Before moving on, Let's first understand what some of the terms we have seen above mean.

First touch conversion: The conversion that occurs through the channel when that channel is the first point of contact for a customer. The 100% credit to first point of contact.

Last touch conversion: The conversion that occurs through the channel when that channel is the last point of contact for a customer. The 100% credit to last point of contact.

Linear touch conversion: All the channels / touchpoints receive the same credit on conversion.

Going back to R code, let's merge the two models and represent the result in a visually appealing way that is easier to understand.

# Merges the two data frames on the "channel_name" column.
R <- merge(H, M, by='channel_name')

# Select only relevant columns
R1 <- R[, (colnames(R) %in %c('channel_name', 'first_touch_conversions', 'last_touch_conversions', 'linear_touch_conversions', 'total_conversion'))]

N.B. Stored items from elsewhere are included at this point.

-- ==== Sys2Proof/Machine/Service.lean ====
section
/-! DEFINITION. Service actions: units out of and into service, secure erase, frond and context resets, firmware update, the
firmware watchdog (R273, R337 to R345, R393). -/

namespace Sys2Proof.Machine

open Sys2Proof

/-! ## Units out of service (R339, R340) -/

/-- R339: whether a unit is in service. -/
def State.inSvc (s : State) (u : Nat) : Bool :=
  let i := bits u 0 28
  match bits u 28 4 with
  | 2 => (unitChannels u).any fun c => (s.chan c).svc == .inService
  | 3 => (s.chan i).svc == .inService
  | 7 => (s.core i).svc == .inService
  | 9 => (s.hcore i).svc == .inService
  | 10 => (s.rport i).svc == .inService
  | 11 => (s.flink i).svc == .inService
  | 12 => (s.engine i).svc == .inService
  | _ => true

/-- R339: a unit begins to drain: nothing new is bound to it. A host core stops at an instruction boundary. -/
def State.drainUnit (s : State) (u : Nat) : State :=
  let i := bits u 0 28
  match bits u 28 4 with
  | 7 => s.setCore i { s.core i with svc := .draining }
  | 9 => s.setHCore i { s.hcore i with stopped := true }
  | 10 => s
  | _ => (unitChannels u).foldl (fun s c =>
      if (s.chan c).svc = .inService then s.setChan c { s.chan c with svc := .draining } else s) s

/-- R215: a pair's directed work stops at the boundary of its step; its token returns there, after the re-run of the step if one is due. -/
def State.stopPair (s : State) (su : Nat) : State :=
  let p := s.pair su
  let s := s.setPair su { p with todo := [], rerun := p.rerun.map fun x => { x with steps := x.steps.take 1 } }
  if p.rerun.isSome then s else s.returnToken su

/-- R215, R339: abort of a channel or stack cancels its bound entries at once. -/
def State.abortUnit (s : State) (u : Nat) : State :=
  (unitChannels u).foldl (fun s c =>
    if (s.chan c).svc = .draining then
      let s := s.abandonUnits (fun x => x / 32 == c) Status.cancelled (unitId 3 c)
      (s.pairs.filter fun e => e.1 / 32 == c).foldl (fun s e => s.stopPair e.1) s
    else s) (s.unitAbort u)

/-- `UNIT_DISABLE` (R339, R340). -/
def execUnitDisable (mb : Fin 32) (s : State) : Host.Outcome State Fault Refusal :=
  .next (molianFixed mb 0x0B01 .ownerPort 12 [(0x10, 32), (0x14, 8), (0x18, 32)] (fun r s =>
    let u := r.fld 0x10 32
    let t := timeoutApplied (r.fld 0x18 32)
    if !unitOk u || !([2, 3, 7, 9, 10].contains (bits u 28 4)) || decide (2 ≤ r.fld 0x14 8) then .fail Status.fieldRange
    else if !s.inSvc u then .fail Status.contextState
    else
      let s := s.drainUnit u
      .wait (s.time.now + timeoutNs t) (clampOf 0x18 32 (r.fld 0x18 32) t) (if r.fld 0x14 8 = 1 then s.abortUnit u else s)) s).settle

/-- R340: a drain ends before the unit is idle: what remains is treated as abort and the unit is out of service. A unit that is idle by
then has drained. -/
def disableEnd (mb : Fin 32) (status : Nat) (s : State) : State :=
  let s := s.settle
  let b := s.mbox mb
  if !(b.cur && b.begun) then s
  else
    let u := (s.req mb).fld 0x10 32
    let s := (s.abortUnit u).unitOut u Status.cancelled
    ((s.ev 0x0A status u 0).reply mb status 0 0 b.clamps).settle

/-- `UNIT_DISABLE_TIMEOUT` (R340). -/
def execUnitDisableTimeout (mb : Fin 32) (at_ : Nat) (s : State) : Host.Outcome State Fault Refusal :=
  let s := s.advance at_
  let b := s.mbox mb
  .next (if b.cur && b.begun && (s.req mb).opcode == 0x0B01 && decide (b.deadline ≤ s.time.now) then disableEnd mb Status.timeout s else s)

/-! ## Readmission (R341, R342, R393) -/

/-- R341 step 2: the flip mask is disarmed, the sorus units are reset, the error state of the base die is cleared. -/
def State.resetChannel (s : State) (ch : Nat) : State :=
  let s := { s with pairs := s.pairs.filter (fun e => e.1 / 32 != ch)
                    mem := { s.mem with flips := Tbl.put none s.mem.flips ch none } }
  s.setChan ch { s.chan ch with parityAt := [] }

/-- R332, R341 step 3: the lanes of channels whose retrain a readmission reports. -/
def lanesOf (o : Readmission) (chs : List Nat) : List LaneFit := o.lanes.filter fun x => chs.contains (laneChannel x)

# Transforms the dataset into a data frame that ggplot2 can use to plot the outcomes
R1 <- melt(R1, id='channel_name')
# Plot the total conversions
ggplot(R1, aes(channel_name, value, fill = variable)) +
  geom_bar(stat="identity", position='dodge') +
  ggtitle('TOTAL CONVERSIONS') +
  theme(axis.title.x = element_text(vjust = -2)) +
  theme(axis.title.y = element_text(vjust = +2)) +
  theme(title = element_text(size = 16)) +
  theme(plot.title=element_text(size = 20)) +
  ylab("")

total-conversions2-3926341

The stage is clearly visible in the graphic above. From the perspective of the first touch conversion, the channel 10, the channel 13, the channel 2, the channel 4 and the channel 9 they are quite important; while from the perspective of the last touch, the channel 20 is the most important (in our case, It should be because the customer has decided which product to buy). In terms of linear touch conversion, the channel 20, the channel 4 and the channel 9 are proving important. From the perspective of total conversions, the channels 10, 13, 20, 4 Y 9 they are quite important.

Final notes

In the graph above we have been able to find out which are the important channels that we should focus on and which can be discarded or ignored. This case gives us a very good idea of ​​the application of Markov chain models in the customer analysis space. Ecommerce companies can now confidently build their marketing strategy and distribute their marketing budget using data-driven information..

Author bio:

This article was contributed by Perceptual analytics. Chaitanya Sagar, Prudhvi Potuganti and Saneesh Veetil developed this article.

Perceptive Analytics provides data analytics, data visualization, business intelligence and reporting services for the e-commerce industries, Retail sale, medical and pharmaceutical care. Our client list includes Fortune listed companies 500 and NYSE in EE. UU. And India.

Subscribe to our Newsletter

We will not send you SPAM mail. We hate it as much as you.